WORK REQUIRED: Scan the entries for the word "tstRow" and report how many lines contain it, as a number with no other words.

[Dataset records]
/-- The lowest free context of a core for a launch. (DESIGN CHOICE, assumption 108) -/
def State.freeCtx (s : State) (c : Core) (u : Nat) : Option Nat :=
  leastBelow (fun x => (s.ctx (ctxKey c x)).st = .free) (s.slices u)

/-- How many contexts are free. -/
def State.freeCount (s : State) (c : Core) (u : Nat) : Nat :=
  ((List.range (s.slices u)).filter fun x => (s.ctx (ctxKey c x)).st = .free).length

/-- Contexts of a core that a launch holds, those reserved for its messages included (R168). -/
def State.holdsCount (s : State) (c : Core) (u : Nat) : Nat :=
  ((List.range 32).filter fun x => (s.ctx (ctxKey c x)).st ≠ .free && (s.ctx (ctxKey c x)).launch = u).length +
    ((s.core c).ctxList.filter fun e => e.reservedUntil.isSome && (Tbl.get {} s.msgs e.msg).launch = u).length

/-- Whether a launch is a dependent whose producer runs on the tile (R168). -/
def State.isDependent (s : State) (u t : Nat) : Bool :=
  match (s.launch u).producer with
  | some p => p ≠ u && (s.tile t).runs.contains p
  | none => false

/-- Whether the launch may hold one more context of the core (R166). -/
def State.mayHold (s : State) (c : Core) (u : Nat) : Bool := !s.isDependent u c.tileNo || s.holdsCount c u < 30

/-- Listed senders of a core to whom a free context is due: no notice stands for them, none has lapsed, and their launch may hold one more (R166). -/
def State.contextsDue (s : State) (c : Core) : Nat :=
  ((s.core c).ctxList.filter fun e => e.reservedUntil.isNone && !e.lapsed && s.mayHold c (Tbl.get {} s.msgs e.msg).launch).length

/-- R166: a context is free and neither reserved nor due to a listed sender, and the launch may hold one more. `own` says that a notice
reserves a context for this arrival. -/
def State.admits (s : State) (c : Core) (u : Nat) (own : Bool) : Bool :=
  if own then s.freeCount c u + 1 > s.reserved c else s.freeCount c u > s.reserved c + s.contextsDue c && s.mayHold c u

/-- The top of a stack slice (R159). -/
def stackTop (lg : Nat) : Word := w64 (0xFF80000000000000 + 2 ^ lg)

/-- A context as it is admitted (R159, R164): only g14 live beside what the arrival brings; special registers at their
admission values (R238, R247, R252, R311). -/
def newCtx (u : Nat) (pc : Word) (lg : Nat) (sid : BitVec 32) (prio now : Nat) : Ctx :=
  { st := .ready, pc := pc, g := Tbl.set 0 [] 14 (stackTop lg), live := 0x4000, strandId := sid, prio := prio, launch := u,
    cycFrom := now }

/-- A context admitted on a core: Ready at the tail of its base level. -/
def State.admitCtx (s : State) (c : Core) (x : Nat) (v : Ctx) : State := (s.setCtx (ctxKey c x) v).enqueue c x

/-- Whether an unplaced strand may take a context (R159): it goes ahead of every listed arrival of its own launch; a dependent's leaves the
contexts due to its producer's listed arrivals (R166). -/
def State.admitsStrand (s : State) (c : Core) (u : Nat) : Bool :=
  let due := if s.isDependent u c.tileNo then
      ((s.core c).ctxList.filter fun e => e.reservedUntil.isNone && !e.lapsed && (Tbl.get {} s.msgs e.msg).launch ≠ u).length
    else 0
  s.freeCount c u > s.reserved c + due && s.mayHold c u

/-- Strands placed in `STRAND_ID` order while the core has contexts for them (R159): what is left unplaced. -/
def State.placeGo (s : State) (c : Core) (u : Nat) : List Nat → List Nat × State
  | [] => ([], s)
  | n :: rest =>
    match s.freeCtx c u with
    | none => (n :: rest, s)
    | some x =>
      if s.admitsStrand c u then
        let l := s.launch u
        let pc := if c.isA then tmplAEntry l.tmpl else tmplCEntry l.tmpl
        (s.admitCtx c x (newCtx u pc (tmplStackLg l.tmpl) (BitVec.ofNat 32 n) 1 s.now)).placeGo c u rest
      else (n :: rest, s)

/-- STRAND_PLACEMENT: the unplaced strands of a launch on both cores of a tile take what contexts they may; none while the
launch drains (R174). -/
def State.placeStrands (s : State) (u t : Nat) : State :=
  if (s.launch u).st ≠ .running then s
  else
    let o := s.ot u t
    let (ra, s) := s.placeGo (.a t) u o.unplacedA
    let (rc, s) := s.placeGo (.c t) u o.unplacedC
    s.setOt u t { s.ot u t with unplacedA := ra, unplacedC := rc }

/-- A key that names no context: the issuer of a command whose strand has ended. -/
def noCtx : Nat := 2 ^ 40

/-- The commands and the pushed stream elements of a tile's engines forget the context that issued them, when its strand ends. -/
def Tile.orphan (tl : Tile) (k : Nat) : Tile :=
  let who (c : Nat) : Nat := if c = k then noCtx else c
  { tl with
    vecQ := tl.vecQ.map fun e => { e with ctx := who e.ctx }
    vecRun := tl.vecRun.map fun e => { e with ctx := who e.ctx }
    matQ := tl.matQ.map fun e => { e with ctx := who e.ctx }
    matRun := tl.matRun.map fun e => { e with ctx := who e.ctx }
    loadQ := tl.loadQ.map fun e => { e with ctx := who e.ctx }
    strm := tl.strm.map fun (e : Nat × Stream) => (e.1, { e.2 with pushed := e.2.pushed.map fun q => { q with ctx := who q.ctx } }) }

/-- The context of a strand that ended becomes Free, due to the senders that its core lists (R166), and unplaced strands of the tile's launches are
placed (R169, R159). -/
def State.freeContext (s : State) (c : Core) (x : Nat) : State :=
  let s := (s.unqueue c x).setCtx (ctxKey c x) {}
  let s := s.setCore c { s.core c with ctxList := (s.core c).ctxList.map fun e => { e with lapsed := false } }
  let s := { s with elems := s.elems.map fun (e : Nat × Element) => if e.2.ctx = some (ctxKey c x) then (e.1, { e.2 with ctx := none }) else e }
  let s := s.setTile c.tileNo ((s.tile c.tileNo).orphan (ctxKey c x))
  (s.tile c.tileNo).runs.foldl (fun s u => s.placeStrands u c.tileNo) s

/-- The claims of a tile's rings are forgotten: at completion the data still held in rings is discarded (R170). -/
def State.dropRings (s : State) (t : Nat) : State :=
  { s with rings := s.rings.filter fun e => !(poolKey t 0 ≤ e.1 && e.1 < poolKey (t + 1) 0) }

/-- One tile of a starting launch (R158): the pool cleared apart from banks shared with a producer or retained for it, the
launch's registers at their starting values, its strands placed. Beside its producer too, the registers of the tile that a launch start sets
(R191, R192, R249, R381, R383) are set. (DEDUCED, assumption 91) -/
def State.startOnTile (s : State) (u t : Nat) : State :=
  let l := s.launch u
  let tl := s.tile t
  let spb := partSpb (tmplPart l.tmpl)
  let o : OnTile := { unplacedA := List.range (tmplNstrA l.tmpl), unplacedC := List.range (tmplNstrC l.tmpl) }
  if s.isDependent u t then
    let s := s.setTile t { tl with
      runs := tl.runs ++ [u], rndseed := 1, dupdrop := 0, dqcfg := 0, errlog := [], lost := 0, tag := 0, tags := [] }
    (s.setOt u t o).placeStrands u t
  else
    let keep := match tl.retained with
      | some r => if r.succ = l.id && r.pasid = l.pasid then min r.spb spb else 0
      | none => 0
    let s := s.clearRange (poolKey t (keep * 0x8000)) (poolKey (t + 1) 0)
    let s := s.dropRings t
    let s := s.setTile t { tcfg := tl.tcfg, launchCount := tl.launchCount, stealDir := tl.stealDir, runs := [u] }
    let s := s.setCore (.a t) { icache := (s.core (.a t)).icache, haltOn := (s.core (.a t)).haltOn }
    let s := s.setCore (.c t) { icache := (s.core (.c t)).icache, haltOn := (s.core (.c t)).haltOn }
    (s.setOt u t o).placeStrands u t

/-- LAUNCH_START (R158): the launch runs, and starts on every tile of its rectangle. -/
def State.startLaunch (s : State) (u : Nat) : State :=
  let s := s.setLaunch u { s.launch u with st := .running }
  (s.launch u).tilesOf.foldl (fun s t => s.startOnTile u t) s

/-- Cells of memory in a range of keys. -/
def cellsIn (m : List Host.Cell) (lo hi : Nat) : List Host.Cell := m.filter fun c => lo ≤ c.1 && c.1 < hi

/-- Flags of words in a range of keys. -/
def flagsIn (m : Tbl Bool) (lo hi : Nat) : Tbl Bool := m.filter fun c => lo ≤ c.1 * 8 && c.1 * 8 < hi
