/-- Row `r` of a `tst` is written (R373). -/
def State.tstRow (s : State) (t : Nat) (c : LoadCmd) (r : Nat) : State :=
  let a := c.a + w64 r * c.b
  let f := cfgFmt c.cfg
  if c.failed then (s.logErr t 7 false c.reg r 0).rowGone t c r
  else
    match s.engAccess t c.x true c.launch a (cfgStore c.cfg) .write (loadWork t c.id) with
    | (.noWin, s) => (s.logErr t 2 false c.reg r 0).rowGone t c r
    | (.remoteBad t' off, s) => (s.remoteError t' off t).rowGone t c r
    | (.wait, s) => s
    | (.fault n, s) => s.setLoad t { c with ticket := some n }
    | (.ok ps, s) =>
      let pf := ps.map fun p => p.2.2
      if pf.contains (some 15) then (s.logErr t 6 false c.reg r 0).rowGone t c r
      else if pf.any fun p => p ≠ none && p ≠ some 0 && (0 < limbsOf f || p ≠ pageOf f) then
        (s.logErr t 5 false c.reg r 0).rowGone t c r
      else (s.storeParts ps ((s.treg t c.reg).rowBytes c.cfg r)).rowGone t c r

/-- Row `r` may be tried: it has been issued, or every row before it has (R198). -/
def LoadCmd.mayIssue (c : LoadCmd) (r : Nat) : Bool := c.rows.all fun q => r ≤ q || q < c.issued

/-- The ranges that row `r` of a tile load reads. -/
def State.rowWins (s : State) (t : Nat) (c : LoadCmd) (r : Nat) : List (Win × Nat) :=
  let rw := cfgRaw c.cfg
  match c.kind with
  | .tld =>
    let a := c.a + w64 r * c.b
    let f := cfgFmt c.cfg
    let unit := a - w64 (a.toNat % 65536)
    let spans : List (Word × Nat) := match if blockType f then (s.pageBlock t c.pasid a).1 else none with
      | some (pf, n) =>
        if some pf ≠ pageOf f then [(a, rw)]
        else (match blockSpan f (cfgCols c.cfg) (blockSize (cfgBgeo c.cfg)) n (a.toNat % 65536) with
          | some (m, d) => [(unit + w64 m.1, m.2), (unit + w64 d.1, d.2)]
          | none => [])
      | none => [(a, rw)]
    spans.filterMap fun p => match s.tileWindow t c.x true (s.launch c.launch) p.1 p.2 with
      | .ok w => some (w, p.2)
      | .error _ => none
  | .tldx => [(.spad t ((c.a.toNat + Tbl.get 0 c.index r * rw) % 2 ^ 20) false, rw)]
  | .tldxsg => (match s.sgPlace t c r with
    | some (j, off, df) => (.spad j off true, rw) :: (if c.filt then [(.spad j df true, 1)] else [])
    | none => [])
  | .tst => []

/-- Whether a row reads bytes that an earlier row of its load has still to read: the reads of one place keep the order of the rows (R264). -/
def State.rowBehind (s : State) (t : Nat) (c : LoadCmd) (r : Nat) : Bool :=
  (c.rows.filter fun q => q < r).any fun q =>
    (s.rowWins t c q).any fun v => (s.rowWins t c r).any fun w => v.1.meets w.1 v.2 w.2

/-- TILE_LOAD_ROW_ARRIVAL (R198, R264, R373): row `m` of the command under way on tile `n`; rows are issued in row order, and those of a store also go
in that order. -/
def State.loadRow (s : State) : Option State :=
  let t := s.inp.n
  let r := s.inp.m
  match (s.tile t).loadQ with
  | [] => none
  | c :: _ =>
    if !c.started || !c.rows.contains r || c.ticket.isSome || !c.mayIssue r || s.rowBehind t c r then none
    else
      let c := { c with issued := max c.issued (r + 1) }
      let s := s.setLoad t c
      match c.kind with
      | .tld => some (s.tldRow t c r)
      | .tldx => some (s.tldxRow t c r)
      | .tldxsg => some (s.tldxsgRow t c r)
      | .tst => if c.rows.head? = some r then some (s.tstRow t c r) else none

ANSWER BOX: 2